# WHAT YOU SHOULD DO
Only certain lines below are wanted: those starting at the line containing "sets BE. -/" and ending at the line containing "else (if s.cfg.cmdAddrFirst", both included, each retyped exactly.

Items from a dataset
-- ==== Sys2Proof/Certificates/Slice0/Obligations.lean ====
section
/-! DEFINITION. The statements for the provers, by family: encodings, Framer, INIT, cursor, text, graphics, reserved opcodes, the whole machine. -/

open Sys2Proof Sys2Proof.Machine

/-! ### Encodings -/

/-- The words of spec/30_encoding.md R61 and R63 decode to the operations they stand for. -/
def Obligations.OpcodeMapDecodes : Prop :=
  decode [0x01] = .ok (.init, []) ∧
  decode [0x02, 0x02, 0x0A] = .ok (.setCursor 0x02 0x0A, []) ∧
  decode [0x03] = .ok (.newLine, []) ∧
  decode [0x04, 0x41] = .ok (.putChar 0x41, []) ∧
  decode [0x05, 0x03, 0x41, 0x0A, 0x42] = .ok (.print [0x41, 0x0A, 0x42], []) ∧
  decode [0x06, 0xFF] = .ok (.fill 0xFF, []) ∧
  decode [0x07, 0x01, 0x00] = .ok (.drawBitmap 0x01 0x00, []) ∧
  decode [0x00] = .ok (.reserved 0x00, []) ∧
  decode [0x08] = .ok (.reserved 0x08, [])

/-- Decode after encode is the identity on every well-formed host command, whatever follows it in the stream
(spec/30_encoding.md R60 to R65). -/
def Obligations.HostCommandDecodeEncode : Prop :=
  ∀ (i : Instr) (rest : List Byte), i.isHostCommand = true → i.wellFormed = true →
    decode (encode i ++ rest) = .ok (i, rest)

/-- What the decoder reads is a well-formed host command, and the bytes it took are that command's encoding
(spec/30_encoding.md R61, R65). -/
def Obligations.HostCommandEncodeDecode : Prop :=
  ∀ (bytes : List Byte) (i : Instr) (rest : List Byte), decode bytes = .ok (i, rest) →
    i.isHostCommand = true ∧ i.wellFormed = true ∧ bytes = encode i ++ rest

/-- A packet's kind and value are read back from its two bytes when the marker is not 0x00 (spec/30_encoding.md R66, R67). -/
def Obligations.PacketDecodeEncode : Prop :=
  ∀ (marker value : Byte), marker ≠ 0x00 →
    decodePacket marker (encodePacket marker (.pktCommand value)) = .ok (.pktCommand value) ∧
    decodePacket marker (encodePacket marker (.pktData value)) = .ok (.pktData value)

/-! ### The Transaction Framer -/

/-- R91: 0x00 for Command, DATA_MARKER for Data, the same for every packet of one transaction. -/
def Obligations.ControlByteOfEveryPacket : Prop :=
  ∀ (g : Config) (t : Transaction) (p : Packet), p ∈ packetsOf g t →
    p.control = match t.kind with
      | .command => 0x00
      | .data => g.dataMarker

/-- R93: the number of transmissions of one transaction with every `send` answered ok, and the switch of this hardware. -/
def Obligations.TransmissionCount : Prop :=
  State.reset.cfg.cmdAddrFirst = false ∧
  ∀ (s : State) (kind : Kind) (address : Byte) (parameters : List Byte) (rest : List BusAnswer),
    s.answersOk (max 1 parameters.length +
      if s.cfg.cmdAddrFirst = true ∧ kind = .command ∧ 1 ≤ parameters.length then 1 else 0) rest →
    ∃ t, exec (.write kind address parameters) s = .next t ∧ t.answers = rest ∧
      t.wtrace.length = s.wtrace.length + (max 1 parameters.length +
        if s.cfg.cmdAddrFirst = true ∧ kind = .command ∧ 1 ≤ parameters.length then 1 else 0)

/-- R92: `write` with every packet answered ok sends exactly the packets of the rule, in order, and changes nothing but the
traces and the answers to come; when packet `n` is the first to fail, nothing is sent after it, no retry, and the abort
sets BE. -/
def Obligations.WriteSendsItsPackets : Prop :=
  (∀ (s : State) (kind : Kind) (address : Byte) (parameters : List Byte) (rest : List BusAnswer) (control : Byte)
    (packets : List Packet),
    control = (match kind with
      | .command => 0x00
      | .data => s.cfg.dataMarker) →
    packets = (if parameters = [] then [⟨control, address⟩]
      else (if s.cfg.cmdAddrFirst = true ∧ kind = .command then [⟨control, address⟩] else []) ++
        parameters.map fun v => ⟨control, v⟩) →
    s.answersOk packets.length rest →
    exec (.write kind address parameters) s =
      .next (s.sent [⟨kind, address, parameters⟩] (answered packets) rest)) ∧
  (∀ (s : State) (kind : Kind) (address : Byte) (parameters : List Byte) (n : Nat) (rest : List BusAnswer),
    n < (packetsOf s.cfg ⟨kind, address, parameters⟩).length → s.failsAt n rest →
    exec (.write kind address parameters) s =
      .next { s.sent [⟨kind, address, parameters⟩] (failedAt (packetsOf s.cfg ⟨kind, address, parameters⟩) n) rest with
        status := (s.status ||| 0x01) &&& 0x7F })

/-- One packet is one transmission of its two bytes, answered ok or BusError (spec/30_encoding.md R66, spec/20_memory.md R44).
That a packet runs by itself, and aborts as an operation does, is the model's choice (notes/assumptions/11.md). -/
def Obligations.PacketCompletesOrAborts : Prop :=
  ∀ (s : State) (value : Byte) (rest : List BusAnswer),
    (s.answers = .ok :: rest →
      exec (.pktCommand value) s = .next (s.sent [] [(⟨0x00, value⟩, .ok)] rest) ∧
      exec (.pktData value) s = .next (s.sent [] [(⟨s.cfg.dataMarker, value⟩, .ok)] rest)) ∧
    (s.answers = .busError :: rest →
      exec (.pktCommand value) s =
        .next { s.sent [] [(⟨0x00, value⟩, .busError)] rest with status := (s.status ||| 0x01) &&& 0x7F } ∧
      exec (.pktData value) s =
        .next { s.sent [] [(⟨s.cfg.dataMarker, value⟩, .busError)] rest with status := (s.status ||| 0x01) &&& 0x7F })

/-- The window and pixel transactions of spec/30_encoding.md R69, every packet answered ok.
That a transaction runs by itself is the model's choice (notes/assumptions/11.md). -/
def Obligations.WindowAndPixelTransactionsComplete : Prop :=
  ∀ (s : State) (b : Byte) (rest : List BusAnswer),
    (s.answersOk (if s.cfg.cmdAddrFirst then 3 else 2) rest →
      exec (.txColumnWindow b) s = .next (s.sent [⟨.command, s.cfg.opColumnWindow, [b, 0x7F]⟩]
        (answered ((if s.cfg.cmdAddrFirst then [⟨0x00, s.cfg.opColumnWindow⟩] else []) ++ [⟨0x00, b⟩, ⟨0x00, 0x7F⟩])) rest) ∧
      exec (.txPageWindow b) s = .next (s.sent [⟨.command, s.cfg.opPageWindow, [b, 0x07]⟩]
        (answered ((if s.cfg.cmdAddrFirst then [⟨0x00, s.cfg.opPageWindow⟩] else []) ++ [⟨0x00, b⟩, ⟨0x00, 0x07⟩])) rest)) ∧
    (s.answersOk 1 rest →
      exec (.txPixelData b) s = .next (s.sent [⟨.data, 0x00, [b]⟩] (answered [⟨s.cfg.dataMarker, b⟩]) rest))

/-- The ten init transactions, each its own step of INIT_SEQ, every packet answered ok (spec/41_init.md R101).
That a transaction runs by itself is the model's choice (notes/assumptions/11.md). -/
def Obligations.InitStepTransactionsComplete : Prop :=
  ∀ (s : State) (i : Instr) (k : InitStep) (rest : List BusAnswer),
    (i, k) ∈ [(.txInit01, s.cfg.initSeq.displayOff), (.txInit02, s.cfg.initSeq.setOffset),
      (.txInit03, s.cfg.initSeq.setStartLine), (.txInit04, s.cfg.initSeq.enableChargePump),
      (.txInit05, s.cfg.initSeq.setAddressingMode), (.txInit06, s.cfg.initSeq.setContrast),
      (.txInit07, s.cfg.initSeq.enableFullDisplay), (.txInit08, s.cfg.initSeq.displayOn),
      (.txInit09, s.cfg.initSeq.disableScroll), (.txInit10, s.cfg.initSeq.displayOnAgain)] →
    s.answersOk (packetsOf s.cfg ⟨.command, k.address, k.parameters⟩).length rest →
    exec i s = .next (s.sent [⟨.command, k.address, k.parameters⟩]
      (answered (packetsOf s.cfg ⟨.command, k.address, k.parameters⟩)) rest)

/-- The frame of the sixteen internal rows, whatever the transport answers: the Cursor, the parameters, the print
buffer, the command decoder and the host's side are unchanged, and STATUS is unchanged but for the abort (BE set, BUSY
cleared) or, while the transport does not answer, BUSY set (spec/40_framer.md R90, spec/10_state.md R30; the model's choice
for a row run by itself, notes/assumptions/11.md). -/
def Obligations.FramerRowsFrame : Prop :=
  ∀ (i : Instr) (s t : State), i.isHostCommand = false → exec i s = .next t →
    t.curPage = s.curPage ∧ t.curCol = s.curCol ∧ t.cfg = s.cfg ∧ (∀ a, Memory.read t.mem a = Memory.read s.mem a) ∧
    t.rx = s.rx ∧ t.host = s.host ∧ t.readLog = s.readLog ∧ t.pending = s.pending ∧ t.running = s.running ∧
    (t.status = s.status ∨ t.status = (s.status ||| 0x01) &&& 0x7F ∨
      (t.inFlight ≠ none ∧ t.status = s.status ||| 0x80))

/-! ### INIT -/

/-- R100: INIT's encoding; with every packet answered ok the Cursor is (0,0), the ten transactions of INIT_SEQ in order
and nothing else, STATUS 0x00; when packet `n` is the first to fail, no further transmission, the Cursor is (0,0) all the
same, STATUS 0x01. Every other field is unchanged. -/
def Obligations.InitRunsItsSequence : Prop :=
  (∀ rest, decode (0x01 :: rest) = .ok (.init, rest)) ∧
  (∀ (s : State) (rest : List BusAnswer) (txs : List Transaction),
    txs = s.cfg.initSeq.steps.map (fun k => ⟨.command, k.address, k.parameters⟩) →
    s.answersOk (txs.flatMap (packetsOf s.cfg)).length rest →
    txs.length = 10 ∧
    exec .init s = .next { s.sent txs (answered (txs.flatMap (packetsOf s.cfg))) rest with
      curPage := 0, curCol := 0, status := 0x00 }) ∧
  (∀ (s : State) (n : Nat) (rest : List BusAnswer) (txs : List Transaction),
    txs = s.cfg.initSeq.steps.map (fun k => ⟨.command, k.address, k.parameters⟩) →
    n < (txs.flatMap (packetsOf s.cfg)).length → s.failsAt n rest →
    exec .init s = .next { s.sent (begunAt s.cfg txs n) (failedAt (txs.flatMap (packetsOf s.cfg)) n) rest with
      curPage := 0, curCol := 0, status := 0x01 })

/-! ### The cursor operations -/

/-- R110, R111: SET_CURSOR's encoding; in range with every packet answered ok, both windows, column first, then the
Cursor, STATUS 0x00; out of range, no transmission, the Cursor unchanged, STATUS 0x02; when packet `n` is the first to
fail, the Cursor keeps its old value, STATUS 0x01. -/
def Obligations.SetCursorSetsOrIgnores : Prop :=
  (∀ p c rest, decode (0x02 :: p :: c :: rest) = .ok (.setCursor p c, rest)) ∧
  (∀ (s : State) (p c : Byte) (rest : List BusAnswer), p.toNat ≤ 7 → c.toNat ≤ 126 →
    s.answersOk (windowPackets s.cfg p c).length rest →
    exec (.setCursor p c) s =
      .next { s.sent (windowTransactions s.cfg p c) (answered (windowPackets s.cfg p c)) rest with
        curPage := BitVec.ofNat 3 p.toNat, curCol := c, status := 0x00 }) ∧
  (∀ (s : State) (p c : Byte), 7 < p.toNat ∨ 126 < c.toNat →
    exec (.setCursor p c) s = .next { s with status := 0x02 }) ∧
  (∀ (s : State) (p c : Byte) (n : Nat) (rest : List BusAnswer), p.toNat ≤ 7 → c.toNat ≤ 126 →
    n < (windowPackets s.cfg p c).length → s.failsAt n rest →
    exec (.setCursor p c) s =
      .next { s.sent (begunAt s.cfg (windowTransactions s.cfg p c) n) (failedAt (windowPackets s.cfg p c) n) rest with
        status := 0x01 })

/-- R112, R113: NEW_LINE's encoding; with every packet answered ok, the next page modulo 8 and column 0, STATUS 0x00; when
packet `n` is the first to fail, the page is already incremented, the column unchanged, STATUS 0x01. -/
def Obligations.NewLineStartsTheNextPage : Prop :=
  (∀ rest, decode (0x03 :: rest) = .ok (.newLine, rest)) ∧
  (∀ (s : State) (rest : List BusAnswer) (page : Byte), page = BitVec.ofNat 8 ((s.curPage.toNat + 1) % 8) →
    s.answersOk (windowPackets s.cfg page 0).length rest →
    exec .newLine s =
      .next { s.sent (windowTransactions s.cfg page 0) (answered (windowPackets s.cfg page 0)) rest with
        curPage := BitVec.ofNat 3 ((s.curPage.toNat + 1) % 8), curCol := 0, status := 0x00 }) ∧
  (∀ (s : State) (n : Nat) (rest : List BusAnswer) (page : Byte), page = BitVec.ofNat 8 ((s.curPage.toNat + 1) % 8) →
    n < (windowPackets s.cfg page 0).length → s.failsAt n rest →
    exec .newLine s =
      .next { s.sent (begunAt s.cfg (windowTransactions s.cfg page 0) n) (failedAt (windowPackets s.cfg page 0) n) rest with
        curPage := BitVec.ofNat 3 ((s.curPage.toNat + 1) % 8), status := 0x01 })

/-- Eight NEW_LINE operations with all answers ok end at the original page and column 0 (spec/42_cursor.md R114, derived
there from R112). -/
def Obligations.NewLineEightTimes : Prop :=
  ∀ (s : State) (rest : List BusAnswer), s.answersOk (8 * if s.cfg.cmdAddrFirst then 6 else 4) rest →
    ∃ t, execAll (List.replicate 8 .newLine) s = .next t ∧ t.curPage = s.curPage ∧ t.curCol = 0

# SOLUTION TO THE EXERCISE
sets BE. -/
def Obligations.WriteSendsItsPackets : Prop :=
  (∀ (s : State) (kind : Kind) (address : Byte) (parameters : List Byte) (rest : List BusAnswer) (control : Byte)
    (packets : List Packet),
    control = (match kind with
      | .command => 0x00
      | .data => s.cfg.dataMarker) →
    packets = (if parameters = [] then [⟨control, address⟩]
      else (if s.cfg.cmdAddrFirst = true ∧ kind = .command then [⟨control, address⟩] else []) ++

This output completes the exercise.